Saved data entries
*** Block opens ***
/-- TCANCEL gd, ga, gb. The cluster of a counter of another device cancels there, and the instruction waits for its count (log entry
15). -/
def execTcancel (gd ga gb : Reg) (s : State) : Out :=
  .next (s.supOnly (.tcancel gd ga gb) (s.guardP [ga, gb] []
    (let c := s.g gb
     match s.counterPa c with
     | none => s.raise 0x05 c
     | some pa =>
       let own := s.regionOf s.cur
       if paDev pa = s.dev then
         let (t, n) := s.cancelArms pa (s.g ga).toNat own
         t.done gd (word n)
       else
         let c := s.cur
         let t := s.tell gd pa none
         (t.fabric (.request s.dev (paDev pa) ⟨c, t.nextId, pa, .cancel (s.g ga).toNat, s.colourOf c, own, s.catOf c⟩)).after
           (s.ftime c.core.cluster) (.replyTimeout c t.nextId))))

/-! ### Region control blocks (R186) -/

/-- The bits of doubleword k that a field names (R168 and the chapters it cites). -/
def regionBits (k : Nat) : Nat :=
  match k with
  | 0 => 0x8000000007FFFFFF
  | 1 => 0xFFFFFFFF
  | 2 => 0x0000071F07073F07
  | 6 => 0x1FF
  | 11 => 0xFFFF
  | 12 => 0xFFFF3FFFF
  | 13 => 0xFF00FFFFFF
  | 15 => 0xFF0FFFFFFFFF
  | 16 => 0xFFFF
  | 18 => 0x001F03FF000FFFFF
  | 19 => 0xFFFFFFF8000FFFFF
  | 20 => 0xFFF0FFFF000FFFFF
  | 21 => 0xFFFFFFFFFFC00000
  | 22 => 0xFF0FFFFFFFFF
  | _ => if k < 23 then all64 else 0

/-- The checks of RGRD and RGWR, in the order of R186; then go on with region and index. -/
def State.regionOp (s : State) (i : Instr) (gs : List Reg) (ga gb : Reg) (k : Nat → Nat → State) : State :=
  let r := (s.g ga).toNat
  let n := (s.g gb).toNat
  if r ≤ 4095 ∧ s.inSubtree (s.regionOf s.cur) r = false then s.raise 0x02 (insnWord i)
  else s.guardP gs []
    (if 4095 < r ∨ 31 < n then s.raise 0x06 (s.g gb)
     else if n ≠ 0 ∧ s.regValid r = false then s.raise 0x06 (s.g gb)
     else k r n)

/-- RGRD gd, ga, gb. -/
def execRgrd (gd ga gb : Reg) (s : State) : Out :=
  .next (s.regionOp (.rgrd gd ga gb) [ga, gb] ga gb (fun r k => s.done gd (s.regRead r k)))

/-- Forget what the device holds of a region that becomes valid: rings and record sequence (R173, R187). -/
def State.newRegion (s : State) (r : Nat) : State :=
  { s with recSeq := tdel s.recSeq r, clusters := s.clusters.map (fun e => (e.1, { e.2 with rings := tdel e.2.rings r })) }

/-- A write of HDR: the new word, or none where a rule is broken (R186). -/
def State.headerAfter (s : State) (r : Nat) (v : Word) : Option Nat :=
  let old := s.regOwn r 0
  let p := bits v 23 12
  if r = 0 then
    some (if bit old 63 then old.toNat else bits old 63 24 * 2 ^ 24 + p * 2 ^ 12 + bits old 11 0)
  else match bit old 63, bit v 63 with
  | true, true => some old.toNat
  | true, false => if s.regOwn r 14 = 0 then some (old &&& 0x7FFFFFFFFFFFFFFF).toNat else none
  | false, false => some (bits old 63 24 * 2 ^ 24 + p * 2 ^ 12 + bits old 11 0)
  | false, true =>
    if s.regValid p ∧ s.regDepth p ≤ 6 then some (2 ^ 63 + (s.regDepth p + 1) * 2 ^ 24 + p * 2 ^ 12 + r) else none

/-- The doubleword k of a region after a write of v: fields that ignore writes keep their bits (R169, R186). -/
def State.regionAfter (s : State) (r k : Nat) (v : Word) : Nat :=
  let old := s.regOwn r k
  let keep : Word := match k with
    | 2 => 0x3F00
    | 9 => 0xFFFFFFFF00000000
    | 14 => 0xFFFFFFFFFFFFFFFF
    | _ => 0
  ((old &&& keep) ||| (v &&& ~~~keep)).toNat

/-- RGWR gs, ga, gb. -/
def execRgwr (gs ga gb : Reg) (s : State) : Out :=
  let i := Instr.rgwr gs ga gb
  .next (s.supOnly i (s.regionOp i [gs, ga, gb] ga gb (fun r k =>
    let v := s.g gs
    if v &&& ~~~(word (regionBits k)) ≠ 0 then s.raise 0x06 (s.g gb)
    else if k = 0 then
      match s.headerAfter r v with
      | none => s.raise 0x06 (s.g gb)
      | some h =>
        let s := if bit (s.regOwn r 0) 63 = false ∧ bit (word h) 63 then s.newRegion r else s
        (s.regPut r 0 h).advance
    else (s.regPut r k (s.regionAfter r k v)).advance)))

end Sys2Proof.Machine
end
*** Block closes ***
## WORK ORDER:
Which lines above run from the one containing "19 => 0xFFFFFFF8000FFFFF" down to the one containing "(if 4095 < r"? Repeat exactly those, both ends included, and nothing else.

## WRITTEN ANSWER:
  | 19 => 0xFFFFFFF8000FFFFF
  | 20 => 0xFFF0FFFF000FFFFF
  | 21 => 0xFFFFFFFFFFC00000
  | 22 => 0xFF0FFFFFFFFF
  | _ => if k < 23 then all64 else 0

/-- The checks of RGRD and RGWR, in the order of R186; then go on with region and index. -/
def State.regionOp (s : State) (i : Instr) (gs : List Reg) (ga gb : Reg) (k : Nat → Nat → State) : State :=
  let r := (s.g ga).toNat
  let n := (s.g gb).toNat
  if r ≤ 4095 ∧ s.inSubtree (s.regionOf s.cur) r = false then s.raise 0x02 (insnWord i)
  else s.guardP gs []
    (if 4095 < r ∨ 31 < n then s.raise 0x06 (s.g gb)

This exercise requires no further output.